Comparative Analysis with Prior Incidents
Comparisons with previous espionage attacks reveal striking similarities. The same PlugX variant, with its distinctive encrypted configuration and control flow flattening, was used in multiple intrusions dating back to July 2024. In each case, a legitimate Toshiba executable was exploited to load a malicious DLL, highlighting a recurring tactic among China-linked actors. Unlike typical ransomware campaigns—which are generally associated with North Korean groups—the use of these sophisticated, espionage-grade tools in a ransomware attack underscores an emerging trend where attackers blend state-sponsored techniques with cybercrime strategies.

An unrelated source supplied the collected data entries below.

/-- Words written out from the encoding of 30_encoding.md R81 and R83 (bits 31:8 zero, then the opcode) decode to the
commands they stand for, and the illegal words of the spec's vectors do not decode. -/
def Obligations.WrittenOutWordsDecode : Prop :=
  decode (0x000000#24 ++ 0x01#8) = .ok .pack ∧ decode (0x000000#24 ++ 0x02#8) = .ok .unpack ∧
    decode (0x000000#24 ++ 0x03#8) = .ok .inject ∧ decode (0x000000#24 ++ 0x04#8) = .ok .extract ∧
    decode (0x000000#24 ++ 0x05#8) = .ok .extractl ∧
    ∀ w ∈ [0x00000000#32, 0x00000006#32, 0x000000FF#32, 0x00000100#32, 0x00000101#32, 0x80000001#32, 0xFFFFFFFF#32],
      ∀ i : Instr, decode w ≠ .ok i

/-! ### The host's transactions -/

/-- 40_sequencer.md R100: RegRead. While idle it returns `x[n]`; while busy it returns STATUS, which is then
0x00000001, for n = 1, and some 32-bit value, drawn afresh, for any other n; it changes no state of the block. -/
def Obligations.RegReadReturnsRegisterOrUnspecified : Prop :=
  ∀ (s : State) (n : Nat), n ≤ 8 →
    (s.busy = false → ∃ v,
      [s.cmd, s.status, s.hlen, s.plen, s.blen, s.limit, s.idx, s.hcap, s.pcap][n]? = some v ∧
        transact (.regRead n) s = .next { s with replies := .word v :: s.replies }) ∧
    (s.busy = true → legalStatus s.status → n = 1 →
      transact (.regRead n) s = .next { s with replies := .word 0x00000001#32 :: s.replies }) ∧
    (s.busy = true → n ≠ 1 → ∃ v : Word,
      transact (.regRead n) s = .next { s with replies := .word v :: s.replies, draws := s.draws + 1 })

/-- 40_sequencer.md R101: RegWrite. -/
def Obligations.RegWriteStoresIgnoresOrIssues : Prop :=
  ∀ (s : State) (v : Word),
    (s.busy = true → ∀ n ≤ 8, transact (.regWrite n v) s = .next s) ∧
    (s.busy = false →
      transact (.regWrite 2 v) s = .next { s with hlen := v } ∧
      transact (.regWrite 3 v) s = .next { s with plen := v } ∧
      transact (.regWrite 4 v) s = .next { s with blen := v } ∧
      transact (.regWrite 5 v) s = .next { s with limit := v } ∧
      (∀ n ∈ [1, 6, 7, 8], transact (.regWrite n v) s = .next s) ∧
      transact (.regWrite 0 v) s = .next (issue v s))

/-- 40_sequencer.md R102: BufRead. -/
def Obligations.BufReadReturnsCellOrUnspecified : Prop :=
  ∀ (s : State) (a : Nat),
    (a < s.hostCap →
      (s.busy = false → transact (.bufRead .host a) s = .next { s with replies := .byte (s.hostAt a) :: s.replies }) ∧
      (s.busy = true → ∃ v : Byte, transact (.bufRead .host a) s =
        .next { s with replies := .byte v :: s.replies, draws := s.draws + 1 })) ∧
    (a < s.payCap →
      (s.busy = false → transact (.bufRead .pay a) s = .next { s with replies := .byte (s.payAt a) :: s.replies }) ∧
      (s.busy = true → ∃ v : Byte, transact (.bufRead .pay a) s =
        .next { s with replies := .byte v :: s.replies, draws := s.draws + 1 })) ∧
    (a < s.bitCap →
      (s.busy = false → transact (.bufRead .bit a) s = .next { s with replies := .bit (s.bitAt a) :: s.replies }) ∧
      (s.busy = true → ∃ v : Bit, transact (.bufRead .bit a) s =
        .next { s with replies := .bit v :: s.replies, draws := s.draws + 1 }))

/-- 40_sequencer.md R103: BufWrite. While idle it stores the one cell and nothing else; while busy it changes nothing. -/
def Obligations.BufWriteStoresOneCell : Prop :=
  ∀ (s : State) (a : Nat),
    (a < s.hostCap → ∀ v : Byte,
      (s.busy = true → transact (.hostWrite a v) s = .next s) ∧
      (s.busy = false → ∃ t, transact (.hostWrite a v) s = .next t ∧ t = { s with host := t.host } ∧
        t.hostAt a = v ∧ ∀ c, c ≠ a → t.hostAt c = s.hostAt c)) ∧
    (a < s.payCap → ∀ v : Byte,
      (s.busy = true → transact (.payWrite a v) s = .next s) ∧
      (s.busy = false → ∃ t, transact (.payWrite a v) s = .next t ∧ t = { s with pay := t.pay } ∧
        t.payAt a = v ∧ ∀ c, c ≠ a → t.payAt c = s.payAt c)) ∧
    (a < s.bitCap → ∀ v : Bit,
      (s.busy = true → transact (.bitWrite a v) s = .next s) ∧
      (s.busy = false → ∃ t, transact (.bitWrite a v) s = .next t ∧ t = { s with bits := t.bits } ∧
        t.bitAt a = v ∧ ∀ c, c ≠ a → t.bitAt c = s.bitAt c))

Protection and Mitigation Measures
Organizations can refer to updated protection bulletins for guidance on mitigating these threats. Security solutions, such as those provided by SentinelOne, play a critical role in detecting and blocking malicious DLLs and associated payloads. Indicators of compromise, including specific file hashes for toshdpdb.exe (benign), multiple hashes for toshdpapi.dll, and toshdp.dat, are crucial for timely detection and remediation. It is essential for cybersecurity teams to monitor for unusual network behavior, maintain robust endpoint protection, and ensure that systems are updated against known vulnerabilities like CVE-2024-0012 in PAN-OS firewall software.
The dual use of espionage tools and ransomware in these attacks illustrates a disturbing evolution in cyber threats, where sophisticated nation-state techniques are being repurposed for financial gain. The deployment of a malicious DLL to load a custom PlugX backdoor—coupled with SentinelOne’s findings linking the attacker to known China-based groups—underscores the blurred lines between espionage and cybercrime. As organizations continue to confront these emerging threats, a combination of advanced detection systems and proactive mitigation strategies will be essential to protect sensitive data and critical infrastructure.